The Outsider begins with an investigation.  A young boy, Frank Peterson, was kidnapped, brutally raped, and ultimately murdered in the fictional Oklahoma town of Flint City.  The police’s one and only suspect is Terry Maitland, a local celebrity teacher known for coaching little league and all manger of junior sports.  The lead detective, Ralph Anderson, has a son who was coached by Maitland.  In the beginning of the novel, we jump back and forth between the POV’s of these two men.  Anderson is single-minded in his investigation and we see him interview witness after witness who place Maitland near the scene of the crime around the right time.  We see meetings between Anderson and the District Attorney, Samuels, discussing the mountain of fingerprints and DNA evidence linking Maitland to the crime.  There is no mystery in the opening chapters of this novel.  However, whenever we jump over to Terry’s head, his only concern is the upcoming little league game.  We see him with his wife, his two young daughters, and there is no evidence of the monster we know him to be.

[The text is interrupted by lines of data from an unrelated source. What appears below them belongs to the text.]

-- ==== Sys2Proof/Tests/Slice0.lean ====
section
/-! SUPPORT. The model's own tests: worked examples of spec/95_test_vectors.md and of the rules, the smoke tests
of WellFormed, and for each obligation with hypotheses a concrete state and operands that meet them. -/

namespace Sys2Proof.Tests

open Sys2Proof.Machine

/-- A small state: every register 0, the key "test" placed, nobody's turn listed. -/
def base : State where
  h := 0
  p := 0
  result := 0
  valid := false
  err := false
  ecause := none
  phase := .idle
  lenr := 0
  key := Memory.ofBytes [0x74, 0x65, 0x73, 0x74]
  turns := []
  draws := 0

/-- `base` with another key and hash. -/
def keyed (h : Word) (bytes : List Byte) : State := (base.setH h).setKey (Memory.ofBytes bytes)

/-- `base` in a phase, with `P` and `LENR`. -/
def inPhase (ph : Phase) (p len : Word) : State := ((base.setPhase ph).setP p).setLenr len

/-- The faulted state P6 ends in (95_test_vectors.md section 3). -/
def faulted : State := base.setFault .reservedBits

/-- What a state answered by a step satisfies; a stop satisfies nothing. -/
def after (o : Host.Outcome State Fault Refusal) (f : State → Bool) : Bool :=
  match o with
  | .next t => f t
  | .fault _ => false
  | .refused _ => false

/-! ### WellFormed refuses what R67 calls an error -/

theorem test_wf_init_too_wide : (AsmLine.init (2 ^ 32)).wellFormed = false := by decide
theorem test_wf_tail_four : (AsmLine.tail 4).wellFormed = false := by decide
theorem test_wf_final_too_wide : (AsmLine.final (2 ^ 32)).wellFormed = false := by decide
theorem test_wf_word_too_wide : (AsmLine.word (2 ^ 35)).wellFormed = false := by decide
theorem test_wf_hash_seed_too_wide : (AsmLine.hash (2 ^ 32) 0).wellFormed = false := by decide
theorem test_wf_hash_len_too_wide : (AsmLine.hash 0 (2 ^ 32)).wellFormed = false := by decide
theorem test_wf_hash_default_too_wide : (AsmLine.hashDefault (2 ^ 32)).wellFormed = false := by decide
theorem test_wf_in_range : (AsmLine.tail 3).wellFormed = true ∧ (AsmLine.init 0xFFFFFFFF).wellFormed = true ∧
    (Instr.final 0).wellFormed = true := by decide

/-! ### Decoding words written out bit by bit from R61, R62 (opcode, then argument) -/

theorem test_decode_nop : decode 0b000_00000000000000000000000000000000 = .legal .nop := by decide
theorem test_decode_init :
    decode 0b001_10010111010001111011001010001100 = .legal (.init 0x9747B28C) := by decide
theorem test_decode_block : decode 0b010_00000000000000000000000000000000 = .legal .block := by decide
theorem test_decode_tail0 : decode 0b011_00000000000000000000000000000000 = .legal .tail0 := by decide
theorem test_decode_tail1 : decode 0b011_00000000000000000000000000000001 = .legal .tail1 := by decide
theorem test_decode_tail2 : decode 0b011_00000000000000000000000000000010 = .legal .tail2 := by decide
theorem test_decode_tail3 : decode 0b011_00000000000000000000000000000011 = .legal .tail3 := by decide
theorem test_decode_final :
    decode 0b100_11111111111111111111111111111110 = .legal (.final 0xFFFFFFFE) := by decide
/-- 95_test_vectors.md section 2.9: the illegal words. -/
theorem test_decode_illegal :
    decode 0x000000001 = .illegal .reservedBits ∧ decode 0x080000000 = .illegal .reservedBits ∧
    decode 0x200000004 = .illegal .reservedBits ∧ decode 0x300000004 = .illegal .reservedBits ∧
    decode 0x3FFFFFFFF = .illegal .reservedBits ∧ decode 0x500000000 = .illegal .reservedOpcode ∧
    decode 0x6DEADBEEF = .illegal .reservedOpcode ∧ decode 0x7FFFFFFFF = .illegal .reservedOpcode := by decide
theorem test_decodeTableWord :
    decodeTableWord 40 0x300000002 = some .tail2 ∧ decodeTableWord 40 0x300000004 = none ∧
    decodeTableWord 40 0x8300000002 = none := by decide

/-! ### Functional units (95_test_vectors.md section 2.1) -/

theorem test_lepack : lepack4 0xFF 0x00 0x00 0x80 = 0x800000FF ∧ lepack1 0x80 = 0x00000080 ∧
    lepack2 0x48 0x69 = 0x00006948 ∧ lepack3 0xAA 0xBB 0xCC = 0x00CCBBAA := by decide
theorem test_mac : mac32 0xFFFFFFFF 1 1 = 0 ∧ mac32 0xDEADBEEF f1 0 = 0x9BAC63E5 ∧
    mac32 0x12345678 hashMul hashAdd = 0x415A1BBC := by decide
theorem test_rotl : rotl32 0x12345678 .r1 = 0x2B3C091A ∧ rotl32 0x12345678 .r2 = 0x8ACF0246 := by decide
theorem test_fold : shr32 0x80000000 .s16 = 0x00008000 ∧ fold 0xDEADBEEF .s13 = 0xDEAB4B82 := by decide
theorem test_kmix : kmix 0x74736574 = 0x465F51E8 ∧ kmix 0xFFFFFFFF = 0xBBEEB010 := by decide

/-! ### Operations (95_test_vectors.md sections 2.2 to 2.5) -/

theorem test_init : after (exec (.init 0x9747B28C) (base.setP 4)) (fun t =>
    decide (t.h = 0x9747B28C ∧ t.p = 0 ∧ t.valid = false)) = true := by decide
theorem test_nop : exec .nop (keyed 0x12345678 []) = .next (keyed 0x12345678 []) := rfl
theorem test_block : after (exec .block base) (fun t => decide (t.h = 0x7985975B ∧ t.p = 4)) = true := by decide
/-- The row of 2.3 whose chunk has bytes with bit 7 set. -/
theorem test_block_high_bytes : after (exec .block
    ((keyed 0xDEADBEEF [0, 0, 0, 0, 0, 0, 0, 0, 0xFF, 0, 0, 0x80]).setP 8)) (fun t =>
      decide (t.h = 0x6C9F20EE ∧ t.p = 12)) = true := by decide
theorem test_block_wraps : after (exec .block (base.setP 0xFFFFFFFC)) (fun t => decide (t.p = 0)) = true := by
  decide
theorem test_tail0 : after (exec .tail0 (keyed 0x12345678 [])) (fun t => decide (t.h = 0x12345678)) = true := by
  decide
theorem test_tail1 : after (exec .tail1 (keyed 0x12345678 [0x80])) (fun t =>
    decide (t.h = 0x3E672DA9 ∧ t.p = 0)) = true := by decide
theorem test_tail2 : after (exec .tail2 (keyed 0x12345678 [0xAA, 0xBB])) (fun t =>
    decide (t.h = 0x98F9902E)) = true := by decide
theorem test_tail3 : after (exec .tail3 (keyed 0x12345678 [0xAA, 0xBB, 0xCC])) (fun t =>
    decide (t.h = 0x648020F0)) = true := by decide
theorem test_final : after (exec (.final 7) (keyed 0x12345678 [])) (fun t =>
    decide (t.h = 0xAFDE5AF2 ∧ t.result = 0xAFDE5AF2 ∧ t.valid = true)) = true := by decide
theorem test_final_cancels : after (exec (.final 0xFFFFFFFF) (keyed 0xFFFFFFFF [])) (fun t =>
    decide (t.result = 0)) = true := by decide
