-- ==== Sys2Proof/Machine/Flags.lean ====
section
/-! DEFINITION. The flags DONE and CMDERR, the STATUS register, and the three ways a submitted command word changes them (10_state.md R39, R42; 43_host_commands.md R190 to R193). -/

namespace Sys2Proof.Machine

/-- ST as a number (R39). -/
def RunState.code : RunState → BitVec 2
  | .idle => 0
  | .busy => 1
  | .fault => 2

/-- CAUSE as a number (R39, R211). -/
def Cause.code : Cause → BitVec 4
  | .none => 0
  | .resourceCoded => 1
  | .resourceOut => 2
  | .resourceTmp => 3

/-- DSTATE as a number (R26). -/
def DState.code : DState → BitVec 2
  | .idle => 0
  | .readHeader => 1
  | .decodeRuns => 2
  | .done => 3

/-- STATUS as the host reads it: ST in bits 1 to 0, DONE 2, CMDERR 3, CAUSE 7 to 4, DSTATE 9 to 8, zero above (R39). -/
def statusWord (s : State) : Word :=
  0#22 ++ s.dstate.code ++ s.cause.code ++ BitVec.ofBool s.cmderr ++ BitVec.ofBool s.done ++ s.st.code

/-- Acceptance: the write to CMD clears DONE, then CMDERR <- 0 and ST <- BUSY (R190). -/
def accept (s : State) : State := { s with done := false, cmderr := false, st := .busy }

/-- Refusal: DONE <- 0 by the write itself, CMDERR <- 1, nothing else (R192). -/
def refuseCommand (s : State) : State := { s with done := false, cmderr := true }

/-- Completion without fault: ST <- IDLE, DONE <- 1 (R193). -/
def complete (s : State) : State := { s with st := .idle, done := true }

/-- What a command's meaning does with ST: in IDLE it runs; in FAULT the write to CMD is ignored (R216); while
BUSY the host has no move (R250). The check of ST comes first (R220). -/
def submit (s : State) (run : State → Host.Outcome State Fault Refusal) : Host.Outcome State Fault Refusal :=
  match s.st with
  | .idle => run s
  | .fault => .next s
  | .busy => .refused .commandWhileBusy

end Sys2Proof.Machine
end

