-- ==== Sys2Proof/Machine/BitReader.lean ====
section
/-! DEFINITION. The four Bit Reader commands (40_bit_reader.md R121 to R124), as the host submits them. -/

namespace Sys2Proof.Machine

/-- INITBUFFER (R121). -/
def execInitbuffer (s : State) : Host.Outcome State Fault Refusal :=
  submit s fun s => .next (complete (initBuffer (accept s)))

/-- CLEARBITS (R122). -/
def execClearbits (s : State) : Host.Outcome State Fault Refusal :=
  submit s fun s => .next (complete (clearBits (accept s)))

/-- LOADBITS (R123). With an unclear reader it is refused with CMDERR (R192, U3; log entry 11); a padded length
above P_CODED_CAP is the fault E_RESOURCE_CODED, before any pad byte is written (R211, R213). -/
def execLoadbits (s : State) : Host.Outcome State Fault Refusal :=
  submit s fun s =>
    if readerClear s = false then .next (refuseCommand s)
    else if chunkTooLarge s.params s.a0.toNat then .next (takeFault .resourceCoded (accept s))
    else .next (complete (loadBits s.a0.toNat (accept s)))

/-- READBITS n (R124): the next n bits, right-aligned, in RV (R40). A width outside 1 to 32 is refused (R102). -/
def execReadbits (n : BitVec 6) (s : State) : Host.Outcome State Fault Refusal :=
  submit s fun s =>
    if readWidthOk n = false then .next (refuseCommand s)
    else if refillOutside n.toNat s then .fault (.noSuchAddress .coded)
    else .next (complete { advance n.toNat (accept s) with rv := (readBits n.toNat s).1 })

end Sys2Proof.Machine
end

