-- ==== Sys2Proof/Certificates/Slice0/Obligations.lean ====
section
/-! DEFINITION. The statements for the provers, each with the rule of the spec it formalises. -/

open Sys2Proof Sys2Proof.Machine Sys2Proof.Safety

/-! Reset -/

/-- 10_state.md section 7 (reset values): every register the spec gives a reset value has it; STATUS reads 0. -/
def Obligations.ResetRegistersHoldTheSpecsValues : Prop :=
  State.reset.win = 0 ∧ State.reset.nbits = 0 ∧ State.reset.boff = 0 ∧ State.reset.plen = 0
    ∧ State.reset.bitpos = 0 ∧ State.reset.dstate = .idle ∧ State.reset.cnt = 0 ∧ State.reset.alloc = 0
    ∧ State.reset.act = 0 ∧ State.reset.runrem = 0 ∧ statusWord State.reset = 0 ∧ State.reset.rv = 0
    ∧ State.reset.a0 = 0 ∧ State.reset.a1 = 0 ∧ State.reset.a2 = 0

/-- The invariants of R45 and R46 "are true after reset". The clauses about SKIP and STRIP rest on the model's
reset values of log entry 2. -/
def Obligations.ResetMeetsTheInvariant : Prop := Invariant State.reset

/-- R240: the reset event, due now, in any state: every register at its reset value, nothing listed in the
memories, the parameters and the host's side kept. SKIP, STRIP, WCODE and W take the values of log entries 2, 3. -/
def Obligations.ResetEventWorksInEveryState : Prop :=
  ∀ (s : State) (rest : List HostMove), s.host = .reset 0 :: rest →
    ∃ t, step s = .next t ∧ t.coded.cells = [] ∧ t.out.cells = [] ∧ t.tmp.cells = []
      ∧ t = { State.reset with
                params := s.params, host := rest, hostRead := s.hostRead
                coded := t.coded, out := t.out, tmp := t.tmp, fresh := t.fresh }

/-! Steps and decoding -/

/-- While BUSY, a record selected by DSTATE and RUNREM (R96, R140) whose bits decode to i: step is exec of i. A
reset on its way counts down beside it. -/
def Obligations.StepRunsTheSelectedRecord : Prop :=
  ∀ (s : State) (slot : Slot) (i : Instr), s.st = .busy →
    (s.dstate = .readHeader ∧ slot = .header
      ∨ s.dstate = .decodeRuns ∧ s.runrem = 0 ∧ slot = .runHead
      ∨ s.dstate = .decodeRuns ∧ s.runrem ≠ 0 ∧ slot = .residual s.w) →
    decode slot (lookAhead s) = .ok i →
    (noResetPending s → step s = exec i s)
      ∧ (∀ d rest, s.host = .reset (d + 1) :: rest → step s = exec i { s with host := .reset d :: rest })

/-- In IDLE, a command word the host writes to CMD (R190) that decodes to i: step is exec of i, the move taken
off the host's list. -/
def Obligations.StepRunsTheSubmittedCommand : Prop :=
  ∀ (s : State) (v : Word) (rest : List HostMove) (i : Instr), s.st = .idle → s.host = .writeReg 0 v :: rest →
    decode .command v = .ok i → step s = exec i { s with host := rest }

Stephen King being Stephen King, and this novel presenting itself as a mystery, mean that things twist around as soon as Terry Maitland is arrested by Ralph Anderson and the Flint City Police Department.  Maitland has an alibi as rock-solid as the evidence against him.  Eyewitnesses place him in a different city on the day of the murder, where Terry and his teacher colleagues attended a reading and talk with one of their favorite mystery novelists.  Any thoughts of witness tampering or possible loopholes for Maitland to still be guilty disappear with one piece of evidence.  The Q&A session was televised and occurred at the time of the murder.  At the precise moment Frank Peterson was murdered, Terry Maitland was filmed by the local news walking up the podium and asking an author about his book.  Up until this point, there is no hint that anything supernatural could occur in the novel.  But the fact remains, a man cannot be in two places at once.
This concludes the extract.